In the past, the government has found attempts to resolve this complexity in a single project to be unrealistic. As a result, D’Andrea explained, it is now working more broadly to remove some of the foundational barriers that have built up over time and to lay the groundwork for more efficient data sharing going forward. This approach involves three key initiatives: leadership to establish a virtual Community of Practice around Digital Exchange for skills building and knowledge sharing; deployment of the Canadian Digital Exchange Platform (CDXP), which will provide a service BUS, bulk data transfer, a gateway, messaging, and the API Store, a marketplace for reusable API services, along with other integration methods such as messaging/eventing and service orchestration, to support the creation of a sharing ecosystem that includes industry and the provinces; as well as the development of policy and “lightweight” standards for data sharing across government, including API Standards, Messaging Standards and Integration Patterns.
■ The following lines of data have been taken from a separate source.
-- ==== Sys2Proof/Machine/Step.lean ====
section
/-! DEFINITION. One step of the machine: at most one primitive event (R12). -/

namespace Sys2Proof.Machine

open Sys2Proof

/-- One step: the instruction in progress, or the one the host requests, takes its next step. -/
def step (s : State) : Host.Outcome State Fault Refusal :=
  match nextAction s with
  | .run i t => exec i t
  | .settle t => .next t
  | .reject r => .refused r

/-- `s` with the word of a row of spec/opcode_table.json requested, so that the next step runs it
(log 4). -/
def State.withFetchWord (s : State) (nbits w : Nat) : State := placeRequest (requestOfTable nbits w) s

end Sys2Proof.Machine
end

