-- ==== Sys2Proof/Certificates/Slice0/Obligations.lean ====
section
/-! DEFINITION. The statements for the provers. Each is about every state its premises admit, whether a
run reaches it or not, and about every setting of the parameters, every environment and every host. -/

open Sys2Proof Sys2Proof.Machine

/-! ## Reset -/

/-- R221, R49: the state after a hardware reset, and that nothing happens until the host starts an
operation. `PIN_OUT` and `PIN_DIR` are unspecified there, so nothing is said of them (log 3); a register
that holds no value is `none` (log 2). -/
def Obligations.ResetState : Prop :=
  State.reset.sign = .plus ∧ State.reset.seq = .idle ∧ State.reset.bitcnt = 0 ∧
  State.reset.slot = 0 ∧ State.reset.configured = false ∧ State.reset.bit = none ∧
  State.reset.byte = none ∧ State.reset.raw = none ∧ State.reset.temp = none ∧
  State.reset.serial = none ∧ State.reset.trace = [] ∧ step State.reset = .next State.reset

/-- R221, R222, R235, R236, P5: the hardware reset, asserted at any time, idle or busy: no event, no
result, the state of R221, an operation in progress abandoned with the pin as the last event left it.
While idle the pin is unspecified (R221), so nothing is said of it (log 3). That the host's later moves,
the environment, the counter and the parameters stay, being no state of OWM, is the model's choice (log 1,
log 4, log 5). -/
def Obligations.HardResetAbandonsOperation : Prop :=
  ∀ (s : State) (h : List HostMove), s.host = .hardReset :: h →
    ∃ (level : Bit) (dir : PinDir),
      step s = .next { State.reset with
        pinOut := level, pinDir := dir, params := s.params, env := s.env,
        draws := s.draws + 1, host := h, trace := s.trace } ∧
      (s.busy = true → level = s.pinOut ∧ dir = s.pinDir)

/-- The invariant holds at reset. -/
def Obligations.InvariantAtReset : Prop := Inv State.reset

/-! ## The invariant and what follows from it -/

/-- Every step keeps the invariant: the control position in its ranges (R31, R33, R34), the pin pulled
low and turned to input only where a slot has it so (R39, R102, R106), a value in every register a phase
is going to read (R48), the byte being sent the phase's command code (R83). -/
def Obligations.StepKeepsInvariant : Prop := ∀ s t : State, Inv s → step s = .next t → Inv t

/-- R48, R190, R40: from a state that meets the invariant no step faults, and a step is refused only
when OWM is idle and the host presents a request; so nothing stops an operation in progress. -/
def Obligations.NothingStopsAnOperation : Prop :=
  ∀ s : State, Inv s →
    (∀ f, step s ≠ .fault f) ∧
    (s.busy = true → ∃ t, step s = .next t) ∧
    (∀ r, step s = .refused r →
      ∃ w h, s.host = .request w :: h ∨ s.host = .requestNow w :: h)

/-- R39: the resting pin: whenever OWM is configured and idle it drives nothing and is an output. Every
operation's last event restores it, whatever it was before. -/
def Obligations.EndOfOperationRestoresPin : Prop :=
  ∀ s t : State, Inv s → s.busy = true → s.host.head? ≠ some .hardReset → step s = .next t →
    t.seq = .idle → t.configured = true ∧ t.pinDir = .output ∧ t.pinOut = true ∧ t.pullsLow = false

/-! ## Steps -/

/-- A step runs the decoded instruction: a request presented while idle is decoded, taken off the
host's list and run (R88). The list of moves is the model's choice (log 4). -/
def Obligations.StepRunsRequestedInstruction : Prop :=
  ∀ (s : State) (w : CommandWord) (h : List HostMove) (i : Instr), s.seq = .idle →
    s.host = .request w :: h ∨ s.host = .requestNow w :: h →
    decode s.params.codes w = .ok i → step s = exec i { s with host := h }

/-- While busy a step takes the next step of the instruction in progress, and a request that keeps to
R233 waits; while idle and with nothing asked, OWM waits (R31, R35, R221). The list of moves is the
model's choice (log 4). -/
def Obligations.StepCarriesOn : Prop :=
  ∀ s : State, s.HostWaits →
    (∀ i, s.current = some i → step s = exec i s) ∧
    (s.seq = .idle → s.host = [] → step s = .next s) ∧
    (s.current = none ↔ s.seq = .idle)

/-- R12, R37, R38, R39, R41, R43: a step of a busy OWM, but for `DECODE_TEMP`, emits exactly one event;
the pin, `CONFIGURED` and the environment change as that event says and in no other way. That the sampled
bit is in `BIT` from the sample on is the model's choice (log 10). -/
def Obligations.OneEventPerBusyStep : Prop :=
  ∀ s t : State, s.busy = true → s.seq ≠ .t8 → s.seq ≠ .x .decodeTemp →
    s.host.head? ≠ some .hardReset → step s = .next t →
    ∃ e, t.trace = s.trace ++ [e] ∧
      (match e with
       | .cfg od sp => od = true ∧ sp = s.params.pinSpeed ∧ t.configured = true ∧
           t.pinDir = .output ∧ t.pinOut = true
       | .low => s.pinDir = .output ∧ t.pinOut = false ∧ t.pinDir = s.pinDir ∧
           t.configured = s.configured
       | .high => s.pinDir = .output ∧ t.pinOut = true ∧ t.pinDir = s.pinDir ∧
           t.configured = s.configured
       | .dirIn => t.pinDir = .input ∧ t.pinOut = s.pinOut ∧ t.configured = s.configured
       | .dirOut => t.pinDir = .output ∧ t.pinOut = s.pinOut ∧ t.configured = s.configured
       | .smp b => s.pinDir = .input ∧ b = nextSample s ∧ t.bit = some b ∧ t.pinOut = s.pinOut ∧
           t.pinDir = s.pinDir ∧ t.configured = s.configured
       | .dlyUs _ | .dlyMs _ => t.pinOut = s.pinOut ∧ t.pinDir = s.pinDir ∧
           t.configured = s.configured) ∧
      (t.env, t.draws) =
        (if e = .smp (nextSample s) then ((dropSample s).env, (dropSample s).draws)
         else (s.env, s.draws))

/-- R12, R31, R168: a step that starts an operation, one of `DECODE_TEMP`, and one of an idle OWM with
nothing to do emit no event and leave the pin and the environment alone. That an acceptance is a step of
its own is the model's choice (log 4). -/
def Obligations.NoEventOtherwise : Prop :=
  ∀ s t : State, s.seq = .idle ∨ s.seq = .t8 ∨ s.seq = .x .decodeTemp →
    s.host.head? ≠ some .hardReset → step s = .next t →
    t.trace = s.trace ∧ t.pinOut = s.pinOut ∧ t.pinDir = s.pinDir ∧
    t.configured = s.configured ∧ t.env = s.env ∧ t.draws = s.draws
In standards development, the Treasury Board Secretariat has adopted a flexible approach: D’Andrea added, “These standards are meant to be read and consumed in 30 minutes or less by technologists. We focus on the baseline set of standards that are needed to make sure systems can share data consistently across government and leave enough room for innovation by the folks actually implementing these integrations and processes. We have also leveraged industry materials as well as the great work done already by some of the other leading digital countries (e.g., UK, New Zealand, US).” The aim in creating ‘lightweight” standards is to combine ease of use and speed in deployment with targeted engagement on standards value, to help manage and scale standards usage. According to D’Andrea, “Our philosophy is to shift towards defining simple and easy to adhere to standards, which focus more attention on stuff that has high impact on inter-organizational interoperability (e.g., security protocols, data encoding, interface binding protocols). We’re planning an extensive and ongoing engagement effort to promote the value of having standards. The standards are about simplifying the number of decisions when building digital services to ensure what you build can be easily consumed. The value is about faster delivery and being able to consume other services with less guessing or fiddling with technology options. In short, we’re making sure we heavily leverage active engagement techniques like communications and education to drive adoption of the standards.”